# One acre "homestead" near Madison WI



## Julia Winter (Jun 25, 2013)

We are getting our house ready to list for sale, but if you are hoping for some room to garden/farm/whatever in the Madison area, drop me a line. We could both save money by skipping the realtors. We are planning to move later this summer, definitely by August. We're going to list the property probably next week.

The property is at 102 Winston Way in Waunakee, WI 53597. The image on Google maps is a couple of years old--it shows the raised bed garden and the solar hot water, but not the new landscaping in the front and the new roof.

Waunakee is just north of Madison and is a great place to live, with excellent schools. We live close to the middle school, high school, village library, one of the elementary schools and the intermediate school--easy walking distance to all of these.

Waunakee doesn't have clear rules on poultry, but we have kept hens here for over ten years (never any roosters). We have had between 6 and 14 hens in our generous chicken "room" (quite secure in a much larger structure) and large pen. We have extensive edible landscaping, with three apple trees, a peach tree, a pie cherry tree, a paw-paw tree (with tiny green fruit for the first time this year!), maybe a dozen blueberries, raspberries, hardy "Prime-Jim" blackberries, a blackcurrant bush, jerusalem artichokes in abundance, asparagus and winecap stropharia mushrooms spreading throughout the yards of wood chips I trucked into a shady part of the property. 

We have a big formal raised bed garden, with the beds made of 2' x 2' concrete patio blocks on end--the most comfortable gardening ever!. There are 4 beds made like this, each L shaped and 3' wide, 9' long (18' total, sort of). You can see it on the satellite photo linked above. The inner L shaped beds are about 2' tall and built of black locust. We also have 3 more typical raised beds, each 4' x 12', that are just made of boards, and every year I use the large area in the "back back" for pumpkins, sweet corn, sprawling tomatoes and edamame.
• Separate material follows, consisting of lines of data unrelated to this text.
-- ==== Sys2Proof/Machine/Ops.lean ====
section
/-! DEFINITION. The named operations: free values, memory, the trace reports, taking an exception, debug mode
entry, the return from an exception, the CPU's next fetch in debug mode, and reset. -/

namespace Sys2Proof.Machine

/-! ### Free values (00_scope.md `draw`, log 16) -/

/-- The `k`-th 32-bit free value from here. -/
def freeWord (k : Nat) (s : State) : Word := Config.freeWord (s.draws + k)

/-- The `k`-th free Boolean from here. -/
def freeBool (k : Nat) (s : State) : Bool := Config.freeBool (s.draws + k)

/-- The `k`-th 16-bit free value from here. -/
def freeHalf (k : Nat) (s : State) : BitVec 16 := (freeWord k s).extractLsb' 0 16

/-- `k` free values are used up. -/
def spend (k : Nat) (s : State) : State := { s with draws := s.draws + k }

/-! ### Memory (20_memory.md R103, R104; canonical form: log 8) -/

/-- The byte at an address, if something has written it. -/
def memRead (a : Nat) : List Host.Cell → Option Byte
  | [] => none
  | (b, v) :: m => if a = b then some v else memRead a m

/-- Writes one byte, keeping the addresses strictly rising. -/
def memWrite (a : Nat) (v : Byte) : List Host.Cell → List Host.Cell
  | [] => [(a, v)]
  | (b, u) :: m =>
    if a < b then (a, v) :: (b, u) :: m
    else if a = b then (a, v) :: m
    else (b, u) :: memWrite a v m

/-- Addresses strictly rising from `lo` on, and below 2^32. -/
def Memory.wfFrom : Nat → List Host.Cell → Bool
  | _, [] => true
  | lo, (a, _) :: m => decide (lo ≤ a) && decide (a < 2 ^ 32) && Memory.wfFrom (a + 1) m

/-- The canonical form: addresses strictly rising and below 2^32. No value is what an unlisted address
reads as, so no entry is superfluous. -/
def Memory.wf (m : List Host.Cell) : Bool := Memory.wfFrom 0 m

/-- The address of byte `k` of a word at `a`; addresses wrap at 2^32 (log 44). -/
def byteAddr (a : Word) (k : Nat) : Nat := (a + BitVec.ofNat 32 k).toNat

/-- Stores a word big-endian: lane 0 at `a` (R103, R417). -/
def memWriteWord (a v : Word) (m : List Host.Cell) : List Host.Cell :=
  memWrite (byteAddr a 3) (lane v 3) (memWrite (byteAddr a 2) (lane v 2)
    (memWrite (byteAddr a 1) (lane v 1) (memWrite (byteAddr a 0) (lane v 0) m)))

/-- The word at an address, big-endian, if all its bytes have been written. -/
def memReadWord (a : Word) (m : List Host.Cell) : Option Word :=
  match memRead (byteAddr a 0) m, memRead (byteAddr a 1) m, memRead (byteAddr a 2) m, memRead (byteAddr a 3) m with
  | some b0, some b1, some b2, some b3 => some (wordOfBytes b0 b1 b2 b3)
  | _, _, _, _ => none

/-- The bus value of a word stored at `a`: the byte for the address `a + k` travels on lane `(a + k)[30:31]` (R103), so
on an aligned address it is the word itself (R104). -/
def busWord (a v : Word) : Word :=
  let first := (a.extractLsb' 0 2).toNat
  wordOfBytes (lane v ((4 - first) % 4)) (lane v ((5 - first) % 4)) (lane v ((6 - first) % 4))
    (lane v ((7 - first) % 4))

/-- `MemWrite(a, 4, v)`: a load/store bus cycle (R106) that stores a word. Where the address is not a multiple of 4
the spec leaves the cycles of the access open (N39); the model makes one cycle of four bytes: DESIGN CHOICE, unsafe,
log 26. -/
def storeWord (a v : Word) (s : State) : State :=
  { s with
    mem := memWriteWord a v s.mem
    cpu.flight.cycles := s.cpu.flight.cycles ++ [⟨a, true, 4, busWord a v⟩] }

/-! ### Trace reports (40_program_trace.md) -/

/-- A type code after which the VF pins hold queue flush information (R187, Table 21-1). -/
def announcesFlush (code : BitVec 3) : Bool := code.getMsbD 0

/-- The CPU reports a type code on the VF pins. In debug mode the pins stay 000 (R195). -/
def reportType (code : BitVec 3) (s : State) : State :=
  if s.mode.dm then s
  else
    { s with
      trace.events := s.trace.events ++ [.typeCode code]
      trace.vfDec := if announcesFlush code then .flush else .type }

/-- Two sets of marks on one fetch. -/
def FetchMark.join (m n : FetchMark) : FetchMark := ⟨m.ptc || n.ptc, m.cof || n.cof, m.vsync || n.vsync⟩

/-- The next fetch carries these marks, and those it carries already. In debug mode fetches go to the port and
carry none. -/
def markNext (m : FetchMark) (s : State) : State :=
  if s.mode.dm then s else { s with trace.mark := s.trace.mark.join m }

/-- The marks of the fetch that follows an indirect change of flow (R183, R190, R192). -/
def FetchMark.indirect : FetchMark := ⟨true, true, false⟩

/-- Which fetches are shown on the external bus (R203, R204), by ISCT_SER[1:2] and VSYNC. -/
def fetchVisible (isctl : BitVec 2) (vsync : Bool) (m : FetchMark) : Bool :=
  match isctl.toNat with
  | 0 => true
  | 1 => m.cof || m.ptc
  | 2 => m.ptc
  | _ => m.ptc && (vsync || m.vsync)

/-- The fetch of the instruction at `pc` is made: it is shown if visible, and its marks are used up. While a negation
of VSYNC waits to be reported the marked addresses are not hidden (R198, log 51). -/
def showFetch (s : State) : State :=
  { s with
    trace.events :=
      if fetchVisible (s.trace.isct.extractLsb' 0 2) (s.port.tecr.vsync || s.trace.vsyncHeld != 0) s.trace.mark then
        s.trace.events ++ [.showCycle (s.cpu.pc.extractLsb' 2 30) s.trace.mark.ptc]
      else s.trace.events
    trace.mark := FetchMark.plain }

/-- VSYNC changed outside debug mode (R185, R196, R204): one report 011, and the next fetch is marked. -/
def vsyncEvent (s : State) : State :=
  markNext ⟨true, false, true⟩ (reportType 0b011#3 s)

/-- The first of the changes of VSYNC that wait is reported as soon as no marked address is left to be shown (R198).
Its own mark makes the next one wait, so that each change has its report (R196, log 51). -/
def reportHeldVsync (s : State) : State :=
  if s.trace.vsyncHeld != 0 && !s.trace.mark.ptc && !s.mode.dm then
    vsyncEvent { s with trace.vsyncHeld := s.trace.vsyncHeld - 1 }
  else s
The only chemical we've used on our property in over a decade is occasionally some glyphosphate. The soil here started out pretty good and has become simply amazing.
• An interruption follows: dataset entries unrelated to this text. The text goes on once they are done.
/-- The destination of a word of the CPU's instruction set that section 21 does not give: it may be any general register
(or several), DAR, DSISR, or up to 128 bytes of memory (a store of all 32 registers) from a free address on (log 33). -/
def drawUnknown (s : State) : State :=
  spend 164
    { s with
      cpu.gpr := Vector.ofFn fun r => freeWord r.val s
      cpu.dar := freeWord 32 s
      cpu.dsisr := freeWord 33 s
      mem := storeFree 36 (freeWord 34 s) s ((freeWord 35 s).toNat % 129) }

/-- Where the result of an instruction goes, as far as R460 lets it change: MSR, SRR0 and SRR1 do not. -/
inductive Destination where
  | nothing
  | gpr (rd : Reg)
  | spr (n : Spr)
  | save (n : SaveReg)
  | store (ra : Reg) (d : Int)
  /-- a word of the CPU's instruction set that section 21 does not give -/
  | unknown
deriving DecidableEq, Repr

/-- The destination of a row of the table. A side effect of the instruction is no destination: whether an `mfspr ECR` that
excepts in debug mode still clears the ECR (10_state.md R35), an `mfspr DPDR` still waits for the tool or a `sync` still
synchronizes the counters, the spec leaves open (R460, 91_not_in_source.md N34). The model suppresses these side effects:
DESIGN CHOICE, unsafe, log 33. -/
def tableDestination : Instr → Destination
  | .mfsprCmpa rd | .mfsprCmpb rd | .mfsprCmpc rd | .mfsprCmpd rd | .mfsprEcr rd | .mfsprDer rd
  | .mfsprCounta rd | .mfsprCountb rd | .mfsprCmpe rd | .mfsprCmpf rd | .mfsprCmpg rd | .mfsprCmph rd
  | .mfsprLctrl1 rd | .mfsprLctrl2 rd | .mfsprIctrl rd | .mfsprBar rd | .mfsprDpdr rd => .gpr rd
  | .mtsprCmpa _ => .spr .cmpa
  | .mtsprCmpb _ => .spr .cmpb
  | .mtsprCmpc _ => .spr .cmpc
  | .mtsprCmpd _ => .spr .cmpd
  | .mtsprDer _ => .spr .der
  | .mtsprCounta _ => .spr .counta
  | .mtsprCountb _ => .spr .countb
  | .mtsprCmpe _ => .spr .cmpe
  | .mtsprCmpf _ => .spr .cmpf
  | .mtsprCmpg _ => .spr .cmpg
  | .mtsprCmph _ => .spr .cmph
  | .mtsprLctrl1 _ => .spr .lctrl1
  | .mtsprLctrl2 _ => .spr .lctrl2
  | .mtsprIctrl _ => .spr .ictrl
  | .mtsprBar _ => .spr .bar
  | .mtsprDpdr _ => .spr .dpdr
  | .stwu _ d ra => .store ra d
  | _ => .nothing

/-- The destination of an instruction; of a word the spec does not describe it is unknown. -/
def destinationOf : Option CpuInstr → Destination
  | none => .unknown
  | some (.table i) => tableDestination i
  | some (.mfsprSave rd _) => .gpr rd
  | some (.mtsprSave n _) => .save n

/-- A special register holds what the write of a free value would store; the ECR ignores writes (R400). DPDR may have
become valid data of the port. -/
def drawSpr (n : Spr) (s : State) : State :=
  match n with
  | .cmpa => { s with dev.cmpa := addressBits (freeWord 0 s) }
  | .cmpb => { s with dev.cmpb := addressBits (freeWord 0 s) }
  | .cmpc => { s with dev.cmpc := addressBits (freeWord 0 s) }
  | .cmpd => { s with dev.cmpd := addressBits (freeWord 0 s) }
  | .ecr => s
  | .der => { s with dev.der := freeWord 0 s &&& causeMask }
  | .counta => { s with dev.counta := counterOfWord (freeWord 0 s), syncedA := false }
  | .countb => { s with dev.countb := counterOfWord (freeWord 0 s), syncedB := false }
  | .cmpe => { s with dev.cmpe := freeWord 0 s }
  | .cmpf => { s with dev.cmpf := freeWord 0 s }
  | .cmpg => { s with dev.cmpg := freeWord 0 s }
  | .cmph => { s with dev.cmph := freeWord 0 s }
  | .lctrl1 => { s with dev.lctrl1 := freeWord 0 s &&& lctrl1Writable }
  | .lctrl2 => { s with dev.lctrl2 := freeWord 0 s &&& lctrl2Writable }
  | .ictrl => { s with dev.ictrl := freeWord 0 s &&& ictrlWritable }
  | .bar => { s with dev.bar := freeWord 0 s }
  | .dpdr =>
    { s with
      port.shift := s.port.shift.extractLsb' 32 3 ++ freeWord 0 s
      port.pValid := s.port.pValid || freeBool 1 s }

/-- A destination holds free values. `s0` is the state in which the instruction found its operands. -/
def drawAt (d : Destination) (s0 s : State) : State :=
  match d with
  | .nothing => s
  | .gpr rd => spend 1 (writeGpr rd (freeWord 0 s) s)
  | .spr n => spend 2 (drawSpr n s)
  | .save n => spend 1 (drawSave n s)
  | .store ra d =>
    spend 2
      { writeGpr ra (freeWord 0 s) s with
        mem := memWriteWord (effectiveAddress ra d s0) (freeWord 1 s) s.mem }
  | .unknown => drawUnknown s

/-- The destination of an instruction that excepts in debug mode holds free values; it has no side effect, so an
`mfspr ECR` does not clear the ECR (R460, N34, log 33). -/
def drawDestination (i : Option CpuInstr) (s0 s : State) : State := drawAt (destinationOf i) s0 s

/-- An exception of the CPU at an instruction in debug mode: recorded, execution goes on (R460, log 33). -/
def exceptInDebug (e : CpuExc) (i : Option CpuInstr) (s : State) : State := drawDestination i s (raiseCpuExc e s)

/-- The trace event of an instruction completed in debug mode (R461, log 29), which is then the excepting instruction
of R460: its destination is drawn, and its side effects, such as the clearing by `mfspr ECR`, stand (DESIGN CHOICE,
unsafe, log 33). An `mfspr rD,DPDR` that waits for its data has not completed: its event comes with the data word
(`completeRead`). -/
def traceInDebug (i : CpuInstr) (s t : State) : State :=
  if t.mode.dm && t.cpu.wait == CpuWait.none && !t.cpu.flight.excepted && traced (freeBool 0 t) i s then
    drawDestination (some i) s (spend 1 (recordInDebug .trace t))
  else spend 1 t

/-- The end of a debug mode step: no watchpoint is reported (41_watchpoints_breakpoints.md R285), and the CPU
fetches again (42_development_port.md R350). -/
def finishDebug (s t : State) : State :=
  fetchFromPort { finish s t with trace.pins := WatchPins.quiet }

/-- The end of the step of an instruction that was executed in debug mode. -/
def afterExecDebug (i : CpuInstr) (s : State) : Host.Outcome State Fault Refusal → Host.Outcome State Fault Refusal
  | .next t => .next (finishDebug s (traceInDebug i s t))
  | .fault r => .fault r
  | .refused r => .refused r

/-- The word the port handed over is executed (R350, R421). -/
def runDelivered (w : Word) (s : State) : Host.Outcome State Fault Refusal :=
  match s.ext.cpuExc with
  | some e => .next (finishDebug s (exceptInDebug e (decodeCpu w) { s with ext.cpuExc := none, cpu.dpir := none }))
  | none =>
    match decodeCpu w with
    | some i => afterExecDebug i s (execCpu i { s with cpu.dpir := none })
    | none => .refused .outsideSection21

/-- The CPU's step in debug mode. Its fetches from the port are never shown (DESIGN CHOICE, log 30). -/
def debugStep (s : State) : Host.Outcome State Fault Refusal :=
  if s.ext.nmi then .next { recordInDebug .nmi s with ext.nmi := false }
  else if s.ext.machineCheck then .next { recordMachineCheck s with ext.machineCheck := false }
  else
    match s.cpu.dpir with
    | some w => runDelivered w s
    | none => .next (fetchFromPort s)

/-! ### The machine -/

/-- The CPU waits for the tool in debug mode (D16). -/
def waitsForTool (s : State) : Bool := s.mode.dm && s.cpu.wait != CpuWait.none

/-- The CPU's step. -/
def cpuStep (s : State) : Host.Outcome State Fault Refusal :=
  if s.cpu.checkStop then .fault .checkStopped
  else if waitsForTool s then .fault .waitingForTool
  else if s.mode.dm then debugStep s
  else runStep s

/-- The bits of a frame as a code. -/
def frameCode : Frame → Code
  | .short b => .dp10 b
  | .long b => .dp35 b

/-- The port takes a transmission. Bits without a start bit are the idle line (30_encoding.md R150). -/
def frameStep (f : Frame) (s : State) : Host.Outcome State Fault Refusal :=
  match decode (frameCode f) with
  | .ok i => exec i s
  | .rejected .noStartBit => .next s
  | .rejected .wrongLength => .refused .notAFrame
  | .rejected .unknownWord => .refused .notAFrame

/-- A token that lets the CPU step: nothing happens while it cannot (log 41). -/
def runToken (s : State) : Host.Outcome State Fault Refusal :=
  if s.cpu.checkStop || waitsForTool s then .next s else cpuStep s

/-- IRQ0_B is asserted: recorded at once in debug mode (R460), else recognised at the next boundary (R445). A frame not yet
started then reports it, also where ready was asserted before: DESIGN CHOICE, unsafe, log 54. -/
def assertNmi (s : State) : State :=
  if s.mode.dm then recordInDebug .nmi s else { s with ext.nmi := true }

/-- An asynchronous machine check condition arises: recorded at once in debug mode (R455, R460), else recognised at the
next boundary (log 49). The status of the next frame is as with `assertNmi` (log 54). -/
def assertMachineCheck (s : State) : State :=
  if s.mode.dm then recordMachineCheck s else { s with ext.machineCheck := true }

/-- One step: the next input, or the CPU. A frame waits until ready is asserted (42_development_port.md R326). -/
def stepMachine (s : State) : Host.Outcome State Fault Refusal :=
  match s.ext.inputs with
  | [] => cpuStep s
  | .frame f :: rest => if portReady s then frameStep f { s with ext.inputs := rest } else cpuStep s
  | .run :: rest => runToken { s with ext.inputs := rest }
  | .nmi :: rest => .next (assertNmi { s with ext.inputs := rest })
  | .machineCheck :: rest => .next (assertMachineCheck { s with ext.inputs := rest })
  | .extInt on :: rest => .next { s with ext.inputs := rest, ext.extInt := on }
  | .decr on :: rest => .next { s with ext.inputs := rest, ext.decr := on }
  | .moduleBrk on :: rest => .next { s with ext.inputs := rest, ext.moduleBrk := on }
  | .cpuException e :: rest => .next { s with ext.inputs := rest, ext.cpuExc := some e }
  | .pins p :: rest => .next { s with ext.inputs := rest, ext.pins := p }
  | .reset k :: rest => .next (resetMachine k { s with ext.inputs := rest })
This is a two level ranch home with an open floor plan. We have made many improvements to the property, and planned to live in it forever. We installed a geothermal heating and cooling system last summer, solar hot water several years ago, a whole house fan a few years back and a new roof just this spring. 

There are three bedrooms and two baths up, one bedroom and one bath down. The master bath and downstairs bath have showers, the second upstairs bathroom has a new oversized tub as well as a shower. 

The lower level is a walkout basement, with a south facing sliding door providing plenty of light, and substantial windows in most rooms. Half is finished (family room, bedroom/office, bathroom) and about half is unfinished (big wood shop, pottery area, laundry room, lots of storage). 

The kitchen is huge, with the original oak cabinets. It and the main living area have hardwood flooring that we just got refinished. The non-master bedrooms have hardwood flooring that we installed a few years ago. 

When we put in the geothermal HVAC they drilled four 150' deep wells in our front yard, and we took that as an opportunity to completely relandscape. Formecology did the rockwork and we did the earthmoving, putting in a new lawn and over 2000 bulbs and a couple dozen fancy day lilies.

The house has an attached 2 car garage and in the back is a 45 foot by 45 foot outbuilding. Yes, it's an airplane hangar--we are on the Waunakee airstrip. No worries about noise--a couple of Harley motorcycles driving by make more noise, and for longer, than a little 4-seater Cessna taking off. Most days there are no planes at all--most of the pilots are retired dudes who fly on sunny Saturdays in good weather only. Being on the "airport" is how this typical looking ranch home has a one acre lot. We have a really nice guy currently paying us to store his airplane in the hangar, and he doesn't mind all of our stuff in there as well.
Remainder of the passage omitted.